Vegetables: A Biography
By Evelyne Bloch-Dano
The University of Chicago Press
112 pages, $20
“Because vegetables connect us to the earth, to that Mother Earth of whom the ancients spoke, they occupy a very specific place in the history of food, as well as in our imaginations, our myths, our customs, our family heritage.” With that view at its core, Vegetables: A Biography takes root, as writer Evelyne Bloch-Dano profiles 11 plants—the artichoke, tomato, and chili pepper, among them.

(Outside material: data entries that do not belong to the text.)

/-- A throttle that kills nothing; a self-test that is due; a core under test; a stack that may be recalibrated, one that waits. -/
theorem test_meets_throttle : (State.reset.unfinished.map (fun x => x.2.offerCost)).sum ≤
    (State.reset.tick.periodN * 125000 - 1) * State.reset.tick.coresN * 800 / 2000 := by decide +kernel
theorem test_meets_health :
    (∃ s : State, s.power.running = true ∧ s.odn 0x8000 4 = 1 ∧ s.health.roundTick = none ∧ s.health.roundDue ≤ s.tick.localNs) ∧
    (∃ s : State, 3 ∈ s.cores.testing) ∧
    (0 ∈ State.reset.stacks ∧ kget State.reset.health.recalRequest 0 = none ∧ 0 ∉ State.reset.health.recalRunning) ∧
    (∃ (s : State) (k : Nat), kget s.health.recalRequest 0 = some k ∧ k + s.odn 0x8000 1 ≤ s.tick.count) :=
  ⟨⟨setOd 0x8000 4 1 { State.reset with health := { State.reset.health with roundDue := 0 } }, by decide +kernel⟩,
   ⟨{ State.reset with cores := { State.reset.cores with testing := [3] } }, by decide⟩, by decide +kernel,
   ⟨{ State.reset with health := { State.reset.health with recalRequest := [(0, 0)] },
                       tick := { State.reset.tick with count := 1000000 } }, 0, by decide +kernel⟩⟩

/-- RISK after reset is 0. -/
theorem test_risk : (match exec .riskUpdate State.reset with | .next t => t.health.risk | _ => 1) = 0 := by decide +kernel

/-- Faults: the units at the ends of each class's range. -/
theorem test_meets_fault : (match exec (.hardwareFault 1 511) State.reset with | .next t => t.health.failing | _ => []) = [511] ∧
    (match exec (.hardwareFault 3 3) State.reset with | .next t => t.health.failedDies.toNat | _ => 0) = 8 ∧
    (match exec (.hardwareFault 9 5) State.reset with | .next t => t.health.failedUnits | _ => []) = [5] := by decide +kernel

/-- Errors: a core with a strand, one whose brine buffer holds tokens, a page, one of the model, a command, a cell of a pan. -/
def cell8 : Cell := { Cell.fresh 0 0 (.pan 0) with dest := 64, bound := true }

theorem test_meets_error :
    (running (slice0 0) (strandOf (slice0 0))).strandOwners 0 = [ref0] ∧
    (running { slice0 0 with brine := [⟨0, 0, 0, 0, [], 0, false⟩] } (strandOf (slice0 0))).brineOwners 0 = [ref0] ∧
    inModelWindow Config.modelPage0 = true ∧ inModelWindow 2 = false ∧ (State.reset.setPage 0 2 page8).page 0 2 = some page8 ∧
    (∃ s r, (s : State).run 0 0 = some r ∧ r.fail = none ∧ s.panCellAt 0 0 64 ≠ none) :=
  ⟨by decide +kernel, by decide +kernel, by decide +kernel, by decide +kernel, by decide +kernel,
   ⟨withRun { CmdRun.new 1 (entry 1 []) with held := [cell8] }, _, rfl, by decide +kernel⟩⟩

/-- A command that has staged two contributions to page 2. -/
def staging (copies : List StagedCopy) : State :=
  (withRun { CmdRun.new 1 (entry 1 []) with
    begun := true, copies := copies, staged := [⟨0, 2, 0, [(0x400000, 0x3F800000)], true⟩, ⟨1, 2, 0, [(0x400000, 0x3F800000)], true⟩] }).setPage 0 2 page8

theorem test_meets_copies :
    (∃ (s : State) (e : PageEntry), s.page 0 2 = some e ∧ e.migrateTo ≠ none) ∧
    (∃ s : State, (0 : Fin 4).val ∈ s.diesOf (.model 5)) ∧
    (∃ (s : State) (k : KvFrame), (0 : Fin 4).val ∈ s.diesOf (.kv 0 64) ∧ kget s.mem.kv 64 = some k) ∧
    (∃ q r x, (staging [⟨2, 9, 1⟩]).stagedNext 0 2 = some (q, r, x) ∧ r.copies.find? (fun c => c.vpage == 2) = some ⟨2, 9, 1⟩) ∧
    (∃ q r x, (staging []).stagedNext 0 2 = some (q, r, x) ∧ r.copies.find? (fun c => c.vpage == 2) = none) ∧
    ((staging []).freeOn (stackOfFrame 8)).isSome = true :=
  ⟨⟨State.reset.setPage 0 2 { page8 with migrateTo := some 9 }, { page8 with migrateTo := some 9 }, by decide +kernel⟩,
   ⟨{ State.reset with mem := { State.reset.mem with dieUse := [(0, .model 5)] } }, by decide⟩,
   ⟨{ State.reset with mem := { State.reset.mem with dieUse := [(0, .kv 0 64)], kv := [(64, ⟨0, [], false, 0, [], none, none⟩)] } },
      ⟨0, [], false, 0, [], none, none⟩, by decide +kernel⟩,
   ⟨0, _, ⟨1, 2, 0, [(0x400000, 0x3F800000)], true⟩, rfl, rfl⟩, ⟨0, _, ⟨0, 2, 0, [(0x400000, 0x3F800000)], true⟩, rfl, rfl⟩,
   by decide +kernel⟩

Derived from presentations Bloch-Dano made at the Université Populaire du Goût (“the People’s University of Taste”), each chapter eloquently details a single vegetable’s life history and its present-day uses, its flavor profile and its versatility. The minutest of details—that pumpkins can be yellow, blue-gray, dark green or bright red, or that Jerusalem artichokes can be used as fuel after they’re fermented and distilled—elevate these common veggies to a place of floral stardom.
Her chapter about cabbage, of all things, evokes family dinners and unlocks the secrets of the vegetable’s many cousins, Brussels sprouts and kohlrabi included. “A vegetable that we have all known forever,” she writes. “That’s what cabbage is: a concentrate of affective memory, a substantial food for the body, but also a vegetable that speaks to us.”
Simply put, Vegetables is a lovely book that makes you feel at once hungry for these plants and satiated by the knowledge you just reaped about them.
A review of Vegetables: A Biography originally ran in the March-April 2012 issue of Audubon.